Photos Offer Rare Look Inside The Facilities Border Agents Use To Hold Unauthorized Immigrants

See them for yourself.
This video still was released as part of a lawsuit against Customs and Border Protection.
This video still was released as part of a lawsuit against Customs and Border Protection.
Customs and Border Protection video

Unauthorized immigrants apprehended at the U.S.-Mexico border can spend hours or days in crowded holding facilities without beds, where they huddle for warmth and at times there isn’t enough room for everyone to lie down.

Those conditions are revealed in photos released Thursday as part of a lawsuit against Customs and Border Protection, brought by multiple stakeholders.

The suit alleges that the agency maintains unconstitutionally poor conditions at some of its facilities, which are meant for short-term detention but at times hold people for multiple days. The images from surveillance footage were turned over to lawyers and have now been made public by a judge.

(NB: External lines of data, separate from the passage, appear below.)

-- ==== Sys2Proof/Machine/Mmu.lean ====
section
/-! DEFINITION. Address translation: contexts, the hit compare, permissions, the real address, and what the
hardware writes into the MAS registers (21_mmu.md; 13 R244). -/

namespace Sys2Proof.Machine

/-- What an access does, for permissions (21 R342). -/
inductive AccessKind where
  | execute
  | read
  | write
  deriving DecidableEq, Repr

/-- The components of the virtual address but the effective address, and the privilege (21 R331). -/
structure Ctx where
  gs   : Bool
  lpid : BitVec 6
  as   : Bool
  pid  : BitVec 8
  pr   : Bool
  deriving DecidableEq, Repr

/-- Whose context translates a data access (21 R331, R343). -/
inductive PidContext where
  | running
  | extLoad
  | extStore
  deriving DecidableEq, Repr

/-- The context of an instruction fetch. -/
def State.fetchCtx (s : State) : Ctx :=
  { gs := s.gs, lpid := s.mmu.lpidr.setWidth 6, as := s.is, pid := s.mmu.pid.setWidth 8, pr := s.pr }

/-- The context that EPLC or EPSC describes (13 R246). -/
def extCtx (w : Word) : Ctx :=
  { gs := bit w 34, lpid := w.extractLsb' 16 6, as := bit w 33, pid := w.setWidth 8, pr := bit w 32 }

/-- The context of a data access. -/
def State.dataCtx (s : State) (p : PidContext) : Ctx :=
  match p with
  | .running => { s.fetchCtx with as := s.ds }
  | .extLoad => extCtx s.mmu.eplc
  | .extStore => extCtx s.mmu.epsc

/-- The context of a tlbsx search (21 R350). -/
def State.searchCtx (s : State) : Ctx :=
  { gs := bit s.mmu.mas5 32, lpid := s.mmu.mas5.setWidth 6, as := bit s.mmu.mas6 63,
    pid := s.mmu.mas6.extractLsb' 16 8, pr := false }

/-- The place of a TLB entry. -/
inductive TlbLoc where
  | tlb0 (set : BitVec 7) (way : BitVec 2)
  | tlb1 (n : BitVec 6)
  deriving DecidableEq, Repr

/-- The entry at a place. -/
def Mmu.entry (m : Mmu) : TlbLoc → TlbEntry
  | .tlb0 set way => m.tlb0[(set ++ way).toNat]'(set ++ way).isLt
  | .tlb1 n => m.tlb1[n.toNat]'n.isLt

/-- Replace the entry at a place. -/
def Mmu.setEntry (l : TlbLoc) (e : TlbEntry) (m : Mmu) : Mmu :=
  match l with
  | .tlb0 set way => { m with tlb0 := m.tlb0.set (set ++ way).toNat e (set ++ way).isLt }
  | .tlb1 n => { m with tlb1 := m.tlb1.set n.toNat e n.isLt }

/-- The page size code an entry acts with: TLB0 pages and invalid codes are 4 Kbytes (21 R334, D19). -/
def TlbEntry.sizeCode (l : TlbLoc) (e : TlbEntry) : Nat :=
  match l with
  | .tlb0 _ _ => 1
  | .tlb1 _ => if 1 ≤ e.tsize.toNat ∧ e.tsize.toNat ≤ 11 then e.tsize.toNat else 1

/-- OFFMASK: the address bits inside the page (21 R334). -/
def TlbEntry.offMask (l : TlbLoc) (e : TlbEntry) : Word := BitVec.ofNat 32 (2 ^ (10 + 2 * e.sizeCode l) - 1)

/-- The effective page numbers agree above the page offset (21 R335 point 6). -/
def TlbEntry.covers (l : TlbLoc) (e : TlbEntry) (ea : Word) : Bool :=
  (ea &&& ~~~e.offMask l) == ((e.epn ++ (0 : BitVec 12)) &&& ~~~e.offMask l)

/-- The hit compare (21 R335). -/
def TlbEntry.hits (l : TlbLoc) (c : Ctx) (ea : Word) (e : TlbEntry) : Bool :=
  e.v && (e.ts == c.as) && (e.tgs == c.gs) && (e.tlpid == c.lpid || e.tlpid == 0) &&
    (e.tid == c.pid || e.tid == 0) && e.covers l ea

/-- The TLB0 set of an address: EA bits 45 to 51 (21 R333). -/
def tlbSet (ea : Word) : BitVec 7 := ea.extractLsb' 12 7

/-- The places an address can hit: its TLB0 set, and all of TLB1 (21 R335). -/
def tlbCandidates (ea : Word) : List TlbLoc :=
  (List.range 4).map (fun w => .tlb0 (tlbSet ea) (BitVec.ofNat 2 w)) ++
    (List.range 64).map (fun n => .tlb1 (BitVec.ofNat 6 n))

/-- The places of the entries that match (21 R330). -/
def Mmu.matches (m : Mmu) (c : Ctx) (ea : Word) : List TlbLoc :=
  (tlbCandidates ea).filter fun l => (m.entry l).hits l c ea

/-- Why a translation fails. -/
inductive XlateFail where
  | miss
  | multiple
  | virtualization
  | denied
  deriving DecidableEq, Repr

/-- A translated address: the real address and W, I, M, G, E. -/
structure Xlated where
  ra    : BitVec 36
  wimge : BitVec 5
  deriving DecidableEq, Repr

/-- The permission bits UX, SX, UW, SW, UR, SR allow the access (21 R339). -/
def TlbEntry.permits (e : TlbEntry) (k : AccessKind) (pr : Bool) : Bool :=
  match k with
  | .execute => e.perm.getLsbD (if pr then 5 else 4)
  | .write => e.perm.getLsbD (if pr then 3 else 2)
  | .read => e.perm.getLsbD (if pr then 1 else 0)

/-- The real address of a matching entry (21 R336). -/
def TlbEntry.realAddr (l : TlbLoc) (e : TlbEntry) (ea : Word) : BitVec 36 :=
  ((e.rpn ++ (0 : BitVec 12)) &&& ~~~(e.offMask l).setWidth 36) ||| (ea &&& e.offMask l).setWidth 36

/-- Translate (21 R330). -/
def Mmu.translate (m : Mmu) (c : Ctx) (k : AccessKind) (ea : Word) : Except XlateFail Xlated :=
  match m.matches c ea with
  | [] => .error .miss
  | [l] =>
    if k ≠ .execute ∧ (m.entry l).vf then .error .virtualization
    else if (m.entry l).permits k c.pr then
      .ok { ra := (m.entry l).realAddr l ea, wimge := (m.entry l).wimge }
    else .error .denied
  | _ :: _ :: _ => .error .multiple

/-! ### MAS registers (13 R235 to R244) -/

/-- The next-victim value of a TLB0 set (21 R352). -/
def Mmu.nextVictim (m : Mmu) (set : BitVec 7) : BitVec 2 := m.nv[set.toNat]'set.isLt

/-- A MAS register field by field: TLBSEL, ESEL, NV of MAS0. -/
def mas0Of (tlbsel : Bool) (esel : BitVec 6) (nv : BitVec 2) : Word :=
  maskIf tlbsel 0x10000000 ||| (esel.setWidth 32 <<< 16) ||| nv.setWidth 32

/-- V, IPROT, TID, TS, TSIZE of MAS1. -/
def mas1Of (v iprot : Bool) (tid : BitVec 8) (ts : Bool) (tsize : BitVec 4) : Word :=
  maskIf v 0x80000000 ||| maskIf iprot 0x40000000 ||| (tid.setWidth 32 <<< 16) ||| maskIf ts 0x00001000 |||
    (tsize.setWidth 32 <<< 8)

/-- MAS7 as the hardware updates it: only with HID0[EN_MAS7_UPDATE] (13 R242). -/
def State.updatedMas7 (s : State) (rpn : BitVec 4) : Word :=
  if bit s.ctl.hid0 56 then rpn.setWidth 32 else s.mmu.mas7

/-- The victim way that the hardware proposes, and the next one (13 R244 columns a and c). -/
def State.victimMas0 (s : State) (ea : Word) : Word :=
  if bit s.mmu.mas4 35 then mas0Of true 0 0
  else mas0Of false ((s.mmu.nextVictim (tlbSet ea)).setWidth 6) (s.mmu.nextVictim (tlbSet ea) + 1)

/-- The template that a miss loads (13 R244 columns a and c): MAS0 to MAS3 and MAS7. -/
def State.missTemplate (s : State) (ea : Word) (v : Bool) (tid : BitVec 8) (ts : Bool) : Mmu :=
  { s.mmu with
    mas0 := s.victimMas0 ea
    mas1 := mas1Of v false tid ts (s.mmu.mas4.extractLsb' 8 4)
    mas2 := (ea &&& 0xFFFFF000) ||| (s.mmu.mas4 &&& 0x0000007F)
    mas3 := 0
    mas7 := s.updatedMas7 0 }

/-- A TLB error loads MAS0 to MAS3, MAS6 and MAS7 for the context of the access (13 R244 column a), unless it goes
to the hypervisor with EPCR[DMIUH] (21 R359). -/
def State.loadMasOnMiss (guest : Bool) (c : Ctx) (ea : Word) (s : State) : State :=
  if !guest && bit s.ctl.epcr 41 then s
  else
    { s with
      mmu :=
        { s.missTemplate ea true c.pid c.as with
          mas6 := (c.pid.setWidth 32 <<< 16) ||| maskIf c.as 1 } }

/-- The effective page number that an entry reads back with: TLB0 gives the set (13 R244). -/
def TlbEntry.epnRead (l : TlbLoc) (e : TlbEntry) : BitVec 20 :=
  match l with
  | .tlb0 set _ => (e.epn.extractLsb' 7 13 ++ set : BitVec 20)
  | .tlb1 _ => e.epn

/-- MAS1, MAS2, MAS3, MAS7 and MAS8 from an entry (13 R244 columns b and d). -/
def State.masFromEntry (s : State) (l : TlbLoc) : Mmu :=
  let e := s.mmu.entry l
  { s.mmu with
    mas1 :=
      match l with
      | .tlb0 _ _ => mas1Of e.v false e.tid e.ts 1
      | .tlb1 _ => mas1Of e.v e.iprot e.tid e.ts e.tsize
    mas2 :=
      ((e.epnRead l).setWidth 32 <<< 12) ||| (e.x.setWidth 32 <<< 5) ||| e.wimge.setWidth 32
    mas3 := ((e.rpn.setWidth 20).setWidth 32 <<< 12) ||| (e.u.setWidth 32 <<< 6) ||| e.perm.setWidth 32
    mas7 := s.updatedMas7 (e.rpn.extractLsb' 20 4)
    mas8 := maskIf e.tgs 0x80000000 ||| maskIf e.vf 0x40000000 ||| e.tlpid.setWidth 32 }

/-- The place that MAS0 and MAS2 select (21 R348). -/
def Mmu.selected (m : Mmu) : TlbLoc :=
  if bit m.mas0 35 then .tlb1 (m.mas0.extractLsb' 16 6) else .tlb0 (tlbSet m.mas2) (m.mas0.extractLsb' 16 2)

/-- The entry that the MAS registers describe (21 R349). -/
def Mmu.entryFromMas (m : Mmu) : TlbEntry :=
  { v := bit m.mas1 32
    iprot := bit m.mas0 35 && bit m.mas1 33
    tid := m.mas1.extractLsb' 16 8
    ts := bit m.mas1 51
    tsize :=
      if bit m.mas0 35 && decide (1 ≤ (m.mas1.extractLsb' 8 4).toNat) && decide ((m.mas1.extractLsb' 8 4).toNat ≤ 11)
      then m.mas1.extractLsb' 8 4 else 1
    epn := m.mas2.extractLsb' 12 20
    rpn := m.mas7.setWidth 4 ++ m.mas3.extractLsb' 12 20
    x := m.mas2.extractLsb' 5 2
    wimge := m.mas2.setWidth 5
    u := m.mas3.extractLsb' 6 4
    perm := m.mas3.setWidth 6
    tgs := bit m.mas8 32
    vf := bit m.mas8 33
    tlpid := m.mas8.setWidth 6 }

/-! ### Invalidation (21 R346, R351, R353, R355) -/

/-- An entry that is selected and not protected loses its valid bit. -/
def TlbEntry.invalidateIf (p : Bool) (e : TlbEntry) : TlbEntry := if p && !e.iprot then { e with v := false } else e

/-- Invalidate the entries of TLB0 that a test selects; they have no IPROT. What the next-victim numbers of the sets are
after it is State.freeNv's. -/
def Mmu.invalidate0 (p : TlbEntry → Bool) (m : Mmu) : Mmu :=
  { m with tlb0 := m.tlb0.map fun e => if p e then { e with v := false } else e }

/-- Invalidate the entries of TLB1 that a test selects, but for those with IPROT (21 R346). -/
def Mmu.invalidate1 (p : TlbEntry → Bool) (m : Mmu) : Mmu :=
  { m with tlb1 := m.tlb1.map fun e => e.invalidateIf (p e) }

/-- The page of an entry holds the address; in TLB0 pages are 4 Kbytes (21 R351). -/
def TlbEntry.pageOf (one : Bool) (ea : Word) (e : TlbEntry) : Bool :=
  e.covers (if one then .tlb1 0 else .tlb0 0 0) ea

/-- The effect of a tlbivax with its EA, MAS5[SLPID] and MAS5[SGS] on one core's arrays (21 R353). -/
def Mmu.tlbivax (ea : Word) (slpid : BitVec 6) (sgs : Bool) (m : Mmu) : Mmu :=
  let p (one : Bool) (e : TlbEntry) : Bool := bit ea 61 || (e.pageOf one ea && e.tlpid == slpid && e.tgs == sgs)
  if bit ea 60 then m.invalidate1 (p true) else m.invalidate0 (p false)

/-- The effect of tlbilx (21 R351): T = 2 selects nothing (U19). -/
def Mmu.tlbilx (t : BitVec 2) (ea : Word) (m : Mmu) : Mmu :=
  let lpid (e : TlbEntry) : Bool := e.tlpid == m.mas5.setWidth 6
  let pid (e : TlbEntry) : Bool := e.tid == m.mas6.extractLsb' 16 8
  let p (one : Bool) (e : TlbEntry) : Bool :=
    match t.toNat with
    | 0 => lpid e
    | 1 => lpid e && pid e
    | 3 => lpid e && pid e && e.pageOf one ea
    | _ => false
  (m.invalidate0 (p false)).invalidate1 (p true)

/-- MAS0[NV] becomes any value after an invalidation (U8), and so does the next-victim number of every set of TLB0
(21 R352, U21; log 20). -/
def State.freeNv (s : State) : State :=
  { s.drawVictim.2 with
    mmu :=
      { s.mmu with
        mas0 := (s.mmu.mas0 &&& 0xFFFFFFFC) ||| (s.drawVictim.1).setWidth 32
        nv := Vector.ofFn fun set => Config.freeNextVictim s.draws set.val } }

end Sys2Proof.Machine
end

They show that adults and children endure “deplorable conditions” in the holding rooms, which many migrants call “hieleras” or “ice boxes” because of the temperature, said attorney Nora Preciado of the National Immigration Law Center, one of the groups that brought the lawsuit.

“These common reports of horrific conditions were dismissed as anecdotal for years because there was no evidence showing what the facilities looked like inside or what the conditions were really like,” Preciado told reporters in a call on Thursday. “Now the evidence released allows the public to see for themselves.”

The National Immigration Law Center, American Immigration Council, the ACLU of Arizona, the Lawyers’ Committee for Civil Rights of the San Francisco Bay Area, and Morrison & Foerster LLP brought the lawsuit last year on behalf of migrants held in the facilities. They were unable to release images to the public until this week. The Department of Homeland Security, which includes Customs and Border Protection “fought very hard to keep [the images] out of the public eye,” Preciado said.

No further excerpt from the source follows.